The roles of the cation transporters CHX21 and CHX23 in the development of Arabidopsis thaliana.

机构信息

School of Biosciences, University of Birmingham, Edgbaston, Birmingham B15 2TT, UK.

出版信息

J Exp Bot. 2012 Jan;63(1):59-67. doi: 10.1093/jxb/err271. Epub 2011 Oct 5.

DOI:10.1093/jxb/err271
PMID:21976771
原文链接:https://pmc.ncbi.nlm.nih.gov/articles/PMC3245465/
Abstract

The Arabidopsis thaliana genome encodes a family of 28 proteins whose members have been associated with the transport of monovalent cations across membranes. Experiments have been performed to elucidate the biochemical function and the role in plant development of two closely related members of this CHX family. A genotype carrying a knockout of the AtCHX23 gene (At1g05580) showed no phenotype when grown in glasshouse conditions. In particular, it did not exhibit the reduced root growth phenotype observed for a knockout of its homologue AtCHX21 when exposed to elevated sodium concentration.
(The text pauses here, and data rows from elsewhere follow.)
-- ==== Sys2Proof/Laws/Ops.lean ====
section
/-! SUPPORT. For each shared operation, what it can do, said once: the provers cite these instead of unfolding. -/

namespace Sys2Proof.Machine

/-! ### Outcomes -/

@[simp] theorem ran_ok (s : State) : ran (.ok s) = .next s := rfl

@[simp] theorem ran_error (f : Fault) : ran (.error f) = .fault f := rfl

theorem ran_next_iff {r : Except Fault State} {s : State} : ran r = .next s ↔ r = .ok s := by
  cases r <;> simp [ran]

theorem ranVerdict_next_iff {r : Except Fault (State × Verdict)} {t : State} :
    ranVerdict r = .next t ↔ ∃ s v, r = .ok (s, v) ∧ t = s.withOut (.verdict v) := by
  cases r with
  | error f => simp [ranVerdict]
  | ok p =>
    obtain ⟨s, v⟩ := p
    constructor
    · intro h
      exact ⟨s, v, rfl, by simpa [ranVerdict] using h.symm⟩
    · rintro ⟨s', v', h, rfl⟩
      cases h
      rfl

/-! ### Framing primitives -/

/-- R112: either the partial frame is dropped or it is kept; `last_byte_ms` takes `now` in both. -/
theorem gapCheck_cases (lim : Nat) (now : Stamp) (s : State) :
    (s.idx ≠ 0 ∧ lim < elapsed now s.lastByteMs ∧
      gapCheck lim now s = ((s.raise (.eGap s.idx)).withIdx 0).withByteStamp now) ∨
    ((s.idx = 0 ∨ elapsed now s.lastByteMs ≤ lim) ∧ gapCheck lim now s = s.withByteStamp now) := by
  unfold gapCheck
  split
  · rename_i h; exact .inl ⟨h.1, h.2, rfl⟩
  · rename_i h
    refine .inr ⟨?_, rfl⟩
    by_contra hc
    simp only [not_or, not_le] at hc
    exact h ⟨hc.1, hc.2⟩

/-- After R112 the fill index is what it was, or 0. -/
theorem gapCheck_idx (lim : Nat) (now : Stamp) (s : State) :
    (gapCheck lim now s).idx = 0 ∨ (gapCheck lim now s).idx = s.idx := by
  rcases gapCheck_cases lim now s with ⟨-, -, h⟩ | ⟨-, h⟩ <;> simp [h]

/-- R115: a store succeeds exactly when the index is in the buffer. -/
theorem storeByte_ok_iff {b : Byte} {s t : State} :
    storeByte b s = .ok t ↔ ∃ h : s.idx.toNat < 64, t = s.withByte b h := by
  unfold storeByte
  split
  · rename_i h; simp [h, eq_comm]
  · rename_i h; simp [h]

theorem storeByte_of_lt {b : Byte} {s : State} (h : s.idx.toNat < 64) : storeByte b s = .ok (s.withByte b h) :=
  storeByte_ok_iff.mpr ⟨h, rfl⟩

/-! ### The drain loop -/

@[simp] theorem drain_nil (op : Byte → State → Except Fault (State × Verdict)) (s : State) :
    drain op [] s = .ok (s.withRxq [], false) := rfl

theorem drain_accept {op : Byte → State → Except Fault (State × Verdict)} {b : Byte} {q : List Byte} {s s' : State}
    (h : op b (s.withRxq q) = .ok (s', .accept)) : drain op (b :: q) s = .ok (s', true) := by
  simp [drain, h]

theorem drain_goes_on {op : Byte → State → Except Fault (State × Verdict)} {b : Byte} {q : List Byte} {s s' : State}
    {v : Verdict} (h : op b (s.withRxq q) = .ok (s', v)) (hv : v ≠ .accept) :
    drain op (b :: q) s = drain op q s' := by
  simp [drain, h, hv]

/-- A property that the byte operation keeps, whatever it answers, is kept by the loop. -/
theorem drain_keeps {op : Byte → State → Except Fault (State × Verdict)} (P : State → Prop)
    (hq : ∀ s q, P s → P (s.withRxq q))
    (hop : ∀ b s s' v, P s → op b s = .ok (s', v) → P s') :
    ∀ (q : List Byte) (s s' : State) (r : Bool), P s → drain op q s = .ok (s', r) → P s' := by
  intro q
  induction q with
  | nil =>
    intro s s' r hs h
    simp only [drain_nil, Except.ok.injEq, Prod.mk.injEq] at h
    exact h.1 ▸ hq s [] hs
  | cons b q ih =>
    intro s s' r hs h
    unfold drain at h
    split at h
    · cases h
    · rename_i s1 v hb
      have h1 := hop b _ _ _ (hq s q hs) hb
      split at h
      · simp only [Except.ok.injEq, Prod.mk.injEq] at h
        exact h.1 ▸ h1
      · exact ih s1 s' r h1 h

/-- Where the byte operation always answers and keeps a property, so does the loop. -/
theorem drain_total {op : Byte → State → Except Fault (State × Verdict)} (P : State → Prop)
    (hq : ∀ s q, P s → P (s.withRxq q))
    (hop : ∀ b s, P s → ∃ s' v, op b s = .ok (s', v) ∧ P s') :
    ∀ (q : List Byte) (s : State), P s → ∃ s' r, drain op q s = .ok (s', r) ∧ P s' := by
  intro q
  induction q with
  | nil => intro s hs; exact ⟨_, _, rfl, hq s [] hs⟩
  | cons b q ih =>
    intro s hs
    obtain ⟨s1, v, hb, h1⟩ := hop b _ (hq s q hs)
    by_cases hv : v = .accept
    · subst hv; exact ⟨s1, true, drain_accept hb, h1⟩
    · obtain ⟨s2, r, h2, h3⟩ := ih s1 h1
      exact ⟨s2, r, (drain_goes_on hb hv).trans h2, h3⟩

/-- What a byte-stream STEP answers (R121): the drained state with `step_ok`, and E_LOS only on a failed step. -/
theorem byteStreamStep_ok_cases {op : Byte → State → Except Fault (State × Verdict)} {lim : Nat} {now : Stamp}
    {s t : State} (h : byteStreamStep op lim now s = .ok t) :
    (∃ s', drain op s.rxq s = .ok (s', true) ∧ t = s'.withOut (.stepOk true)) ∨
    (∃ s', drain op s.rxq s = .ok (s', false) ∧ elapsed now s'.lastFrameMs ≤ lim ∧ t = s'.withOut (.stepOk false)) ∨
    (∃ s', drain op s.rxq s = .ok (s', false) ∧ lim < elapsed now s'.lastFrameMs ∧
      t = (s'.raise .eLos).withOut (.stepOk false)) := by
  unfold byteStreamStep at h
  split at h
  · cases h
  · rename_i s' hd; exact .inl ⟨s', hd, by simpa using h.symm⟩
  · rename_i s' hd
    simp only [Except.ok.injEq] at h
    split at h
    · rename_i hl; exact .inr (.inr ⟨s', hd, hl, h.symm⟩)
    · rename_i hl; exact .inr (.inl ⟨s', hd, by omega, h.symm⟩)

/-! ### Bank copies -/

theorem copyFirst_get (n : Nat) (f : Fin 16 → Half) (old : Vector Half 16) (i : Fin 16) :
    (copyFirst n f old)[i] = if i.val < n then f i else old[i] := by
  simp [copyFirst]

theorem unpackChannels_get (p : Vector Byte 22) (i : Fin 16) :
    (unpackChannels p)[i] = normS11 (unpack11le p (BitVec.ofFin i)) := by
  simp [unpackChannels]

/-! ### Frame operations -/

/-- What SBUS.FRAME does (R127): a label and rejection, or all sixteen channels and the stamp. -/
theorem sbusFrame_cases (now : Stamp) (s : State) :
    (∃ l, sbusFrame now s = (s.raise l, .reject)) ∨
    sbusFrame now s = ((s.withCh (unpackChannels (payloadAt s.buf 1))).withFrameStamp now, .accept) := by
  unfold sbusFrame
  split
  · exact .inl ⟨_, rfl⟩
  · split
    · exact .inl ⟨_, rfl⟩
    · exact .inr rfl

/-- What FPORT.FRAME does (R157). -/
theorem fportFrame_cases (now : Stamp) (s : State) :
    (∃ l, fportFrame now s = (s.raise l, .reject)) ∨
    fportFrame now s = ((s.withCh (unpackChannels (payloadAt s.buf 3))).withFrameStamp now, .accept) := by
  unfold fportFrame
  repeat' split
  · exact .inl ⟨_, rfl⟩
  · exact .inl ⟨_, rfl⟩
  · exact .inl ⟨_, rfl⟩
  · exact .inr rfl

/-- What CRSF.FRAME does (R137) where its checksum byte lies in the buffer. -/
theorem crsfFrame_cases (now : Stamp) (s : State) (h : s.buf[1].toNat + 1 < 64) :
    (∃ l, crsfFrame now s = .ok (s.raise l, .reject)) ∨
    crsfFrame now s = .ok ((s.withCh (unpackChannels (payloadAt s.buf 3))).withFrameStamp now, .accept) := by
  unfold crsfFrame
  rw [dif_pos h]
  split
  · exact .inl ⟨_, rfl⟩
  · split
    · exact .inl ⟨_, rfl⟩
    · exact .inr rfl

end Sys2Proof.Machine
end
However, it was not possible to produce plants that were homozygous knockout for both AtCHX21 and AtCHX23. Reverse transcription-PCR (RT-PCR) experiments revealed that both genes are highly expressed in flower buds, flowers, and pollen. However, examination of pollen grain viability and pollen tube growth through excised styles did not reveal a phenotypic difference between the chx21(-)chx23(-) condition and other haplotypes. Crosses between selected mutants and wild-type plants in which the chx21(-)chx23(-) haplotype was produced by either the male or female parent demonstrated unequivocally that the chx21(-)chx23(-) haplotype could not pass through the female line. This suggests that the genes share a critical function in the development and/or function of the female gametophyte and that this function cannot be provided by other members of the AtCHX gene family. Experiments were carried out using the heterologous expression of AtCHX23 in Saccharomyces cerevisiae genotypes carrying combinations of deletions of genes involved in the transport of sodium or potassium across membranes. The results show that CHX23 would only complement the poor colony growth phenotype associated with the deletion of the yeast gene kha1. The conclusion is that both AtCHX21 and AtCHX23 act in potassium homeostasis within the female gametophyte and this is discussed in terms of the diversification of gene sequence and function within the CHX gene family.

摘要

拟南芥基因组编码了一个由 28 个蛋白组成的家族,这些蛋白成员与单离子跨膜运输有关。实验旨在阐明该 CHX 家族的两个密切相关成员的生化功能和在植物发育中的作用。在温室条件下生长时,携带 AtCHX23 基因(At1g05580)敲除突变体的基因型没有表型。特别是,当暴露于高钠浓度时,它没有表现出同源物 AtCHX21 敲除突变体观察到的根生长减少的表型。然而,不可能产生同时敲除 AtCHX21 和 AtCHX23 的纯合敲除突变体。反转录 PCR(RT-PCR)实验表明,这两个基因在花蕾、花朵和花粉中高度表达。然而,通过切除花柱检查花粉粒活力和花粉管生长并没有显示出 chx21(-)chx23(-) 条件与其他单倍型之间的表型差异。在选择的突变体和野生型植物之间进行杂交,其中 chx21(-)chx23(-) 单倍型由父本或母本产生,这明确表明 chx21(-)chx23(-) 单倍型不能通过雌性系传递。这表明这些基因在雌性配子体的发育和/或功能中具有关键作用,并且该功能不能由 AtCHX 基因家族的其他成员提供。使用 AtCHX23 在携带跨膜运输钠离子或钾离子相关基因缺失的酿酒酵母基因型中的异源表达进行了实验。结果表明,CHX23 仅能补充分离酵母基因 kha1 引起的菌落生长不良表型。结论是 AtCHX21 和 AtCHX23 在雌性配子体中的钾离子稳态中起作用,这是根据 CHX 基因家族中基因序列和功能的多样化来讨论的。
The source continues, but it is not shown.